2) Ease of repeatability.  I hate it when I'm trying to recreate a sound that required tweaking several pots just so.
3) Wider range of possibilities.  Pots come in predetermined values.  Resistances or capacitances can be anything you want.
4) Less fiddling around.  Cut to the chase.

I've told this story before, but when my buddy Tim Larwill was developing the Retro-Sonic Compressor (a Ross clone), we discussed gain-recovery time.  I offered him up a usable set of recovery-time settings he could implement with a 3-way switch, and he used that.  Some time later, I noticed he had changed over to a pot, and asked him why.  he replied that he simply had to give into customer demand.  Customers felt that they must be missing something by being "limited" to only 3 choices.  Of course, had anyone done the blind testing of those same buyers, I suspect that none of them would have been able to reliably differentiate between anything other than full clockwise and full counter-clockwise.
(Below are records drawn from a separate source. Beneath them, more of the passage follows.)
/-! ### Changes of port state -/

/-- A HEL frame of this node (R350). -/
def State.helFrameOut (s : State) : Frame :=
  { type := 0x0c, dest := 0x7f, src := s.ownByte, payload := [BitVec.ofNat 8 s.ownByte, BitVec.ofNat 8 (s.fld .linkNode 23 16)] }
/-- A node lies beyond a port (R349). -/
def State.beyondPort (s : State) (p n : Nat) : Bool :=
  match s.nodeAddr with
  | none => true
  | some a => if p = 0 then decide (n < a) else decide (a < n)
/-- The ownership of a source beyond a port ends (R308, R349). -/
def State.endOwnerBeyond (s : State) (p : Nat) : State :=
  match s.proto.owner with
  | some (.link n _) => if s.beyondPort p n then s.expireSem else s
  | _ => s
/-- A port changes state, with its interrupt, its event record at a change to or from UP, and HEL upstream for a downstream port
(R338, R350). -/
def State.portState (s : State) (p st : Nat) : State :=
  let old := s.pState p
  if old = st then s
  else
    let s := (s.setFld (.linkPStat p) 1 0 st).irqFire (68 + p)
    let s := s.setLport p { s.lport p with since := s.clk.frc, rateAt := s.clk.frc, cap := 2 }
    let s := if old = 2 then let (s, tm) := s.softLate; s.event (0x1910 + p) tm s.queuesAll
      else if st = 2 then let (s, tm) := s.softLate; s.event (0x1912 + p) tm s.queuesAll else s
    if p = 1 then s.sendOut 0 s.helFrameOut else s
/-- A port whose counts start anew, with nothing waiting (R346). -/
def LinkPort.fresh (x : LinkPort) : LinkPort := { since := x.since, rateAt := x.rateAt, cap := x.cap, out := x.out }
/-- What waits at a port that is no longer UP is answered or discarded, and counts start anew (R343, R346). -/
def State.clearPort (s : State) (p : Nat) : State :=
  let tx := (s.lport p).tx
  let s := s.setLport p (s.lport p).fresh
  tx.foldl (fun s x => (match x.2.1 with | some q => s.freeCredits q (frameCredits x.2.2) | none => s).unreachable p x.2.2 x.2.1.isNone) s
/-- A port goes to TRAIN at the lowest rate; `lost` frames are lost (R338, R346). -/
def State.retrain (s : State) (p lost : Nat) : State :=
  if !s.portUp p then s
  else (((s.portState p 1).setFld (.linkPStat p) 5 4 0).satAdd (.linkPErr p) 31 24 (1 + lost)).clearPort p
/-- A port goes DOWN (R338, R349). -/
def State.portDown (s : State) (p : Nat) : State :=
  if s.pState p = 0 then s
  else
    let s := if p = 1 then s.setFld .linkNode 23 16 0xff else s
    (((s.portState p 0).setFld (.linkPStat p) 5 4 0).clearPort p).endOwnerBeyond p
/-- The path from this node to the sink leads through a port (R353). -/
def State.sinkVia (s : State) (p : Nat) : Bool := s.beyondPort p (s.fld .linkCfg 31 26)
/-- Whether a waiting frame is a REC frame of this node for a queue. -/
def ownRec (q : Nat) (x : Bool × Option Nat × Frame) : Bool :=
  x.2.1.isNone && x.2.2.type == 0x03 && (x.2.2.payload.headD 0).toNat % 16 == q
/-- The REC frames of a queue that wait at either port are dropped. -/
def State.dropRecs (s : State) (drop : Bool × Option Nat × Frame → Bool) : State :=
  let keep (l : LinkPort) : LinkPort := { l with tx := l.tx.filter fun x => !drop x }
  { s with link := { s.link with up := keep s.link.up, dn := keep s.link.dn } }
/-- R of a link-owned queue returns to F; its packets are sent again, and an ACK that comes before that still names them (R353). -/
def State.resend (s : State) (q : Nat) : State :=
  let s := ((s.modQueue q fun x => { x with r := x.f }).thrEval q).dropRecs (ownRec q)
  { s with link := { s.link with unacked := s.link.unacked.map fun u => if u.q = q then { u with at_ := none } else u } }
/-- A path to the sink is UP again (R353). -/
def State.resendAll (s : State) : State := ((List.range 16).filter fun q => s.qOn q && s.qOwner q == 3).foldl State.resend s
/-- PORT_SIGNAL_DETECT: an enabled DOWN port starts training (R338). -/
def portSignalDetect (p : Nat) (s : State) : State :=
  if s.pEnabled p && s.pState p == 0 && s.pwr.st != .ebb && s.pwr.st != .hold && s.pwr.st != .off then
    (s.setFld (.linkPStat p) 5 4 0).portState p 1
  else s
/-- TCLK periods of 100 µs, rounded up. -/
def us100T : Nat := 2458
/-- TRAIN_RETRY: a port that has been DOWN for 10 ms tries again (R338). -/
def trainRetry (p : Nat) (s : State) : State :=
  if (s.lport p).since + 10 * msT ≤ s.clk.frc then portSignalDetect p s else s
/-- TRAIN_COMPLETE: training at a rate is done; the hop moves up to `rate`, the partner's limit, limited by BAUD_MAX and by rates at which
training has failed, or the port becomes UP (R338, R346, R350, R353). -/
def trainComplete (p rate : Nat) (s : State) : State :=
  let top := min (min rate (s.fld .linkCfg 25 24)) (s.lport p).cap
  if s.pState p ≠ 1 then s
  else if s.fld (.linkPStat p) 5 4 < top then (s.setFld (.linkPStat p) 5 4 top).setLport p { s.lport p with rateAt := s.clk.frc }
  else
    let s := (s.setLport p (s.lport p).fresh).portState p 2
    let s := s.sendOut p s.helFrameOut
    if s.sinkVia p then s.resendAll else s
/-- TRAIN_TIMEOUT: 100 µs at a rate give the next lower rate, 1 ms in TRAIN gives DOWN (R338). -/
def trainTimeout (p : Nat) (s : State) : State :=
  let x := s.lport p
  let r := s.fld (.linkPStat p) 5 4
  if s.pState p ≠ 1 then s
  else if x.since + msT ≤ s.clk.frc then s.portDown p
  else if r ≠ 0 ∧ x.rateAt + us100T ≤ s.clk.frc then
    (s.setFld (.linkPStat p) 5 4 (r - 1)).setLport p { x with rateAt := s.clk.frc, cap := r - 1 }
  else s
/-- SIGNAL_LOSS (R338, R349). -/
def signalLoss (p : Nat) (s : State) : State := s.portDown p
/-- HEADER_CRC_ERROR: a header error, or code errors beyond their limit, retrain the port (R338, R342). -/
def headerCrcError (p lost codes : Nat) (s : State) : State :=
  if s.portUp p then (s.satAdd (.linkPErr p) 15 8 codes).retrain p lost else s
/-- FRAME_CRC_ERROR: a frame is discarded and its credits returned (R342). -/
def frameCrcError (p credits codes : Nat) (s : State) : State :=
  if s.portUp p then (((s.satAdd (.linkPErr p) 15 8 codes).satAdd (.linkPErr p) 23 16 1).freeCredits p credits).irqFire 70 else s
/-- CRD: the partner's count of freed credits; a count above 16 retrains the port, which cuts `lost` frames (R345, R346). -/
def crd (p n lost : Nat) (s : State) : State :=
  if !s.portUp p then s
  else
    let x := { s.lport p with last := n % 256, stuck := none }
    let s := s.setLport p x
    if 16 < (x.sent + 256 - n % 256) % 256 then s.retrain p lost else s
/-- CREDIT_TIMEOUT: the head frame has lacked its credits for 100 µs with no CRD (R346). -/
def creditTimeout (p lost : Nat) (s : State) : State :=
  if (s.lport p).stuck.any fun t => decide (t + us100T ≤ s.clk.frc) then s.retrain p lost else s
I'm a sucker for more controls too, but in my old age, I'm getting realistic.  I recently made a Jen Fuzz III clone in a 1590B box.  I retained gain and volume pots, but added more controls.  Specifically, I used three of those little PCB-mount push-buttons like you see on things like the Carbon Copy: treble cut/normal, diode lift, and higher/lower Q2 to Q1 emitter->base feedback resistance (actually Q3 to Q2 in this instance).  I probably could have provided a continuous tone control, and continuous variable emitter-to-base-feedback control, but I kept things at two choices of each parameter.  Between that and the existing two controls, that still provides a broad tonal palette.  Not infinite, but broader.  The pedal should allow me to have more options, but not encourage me to get lost amidst the options.

NBguitarist

So if I can wire the C pot backward when A pot is needed?
Again, Just asking.

Mark Hammer

Yes, the principle is "transitive".

Again, just keep in mind that, even though it "works, there will be some things you expect to be "more" as you go clockwise.  A C-taper pot wired in reverse so that you get less gain or less volume as you go clockwise will be VERY confusing.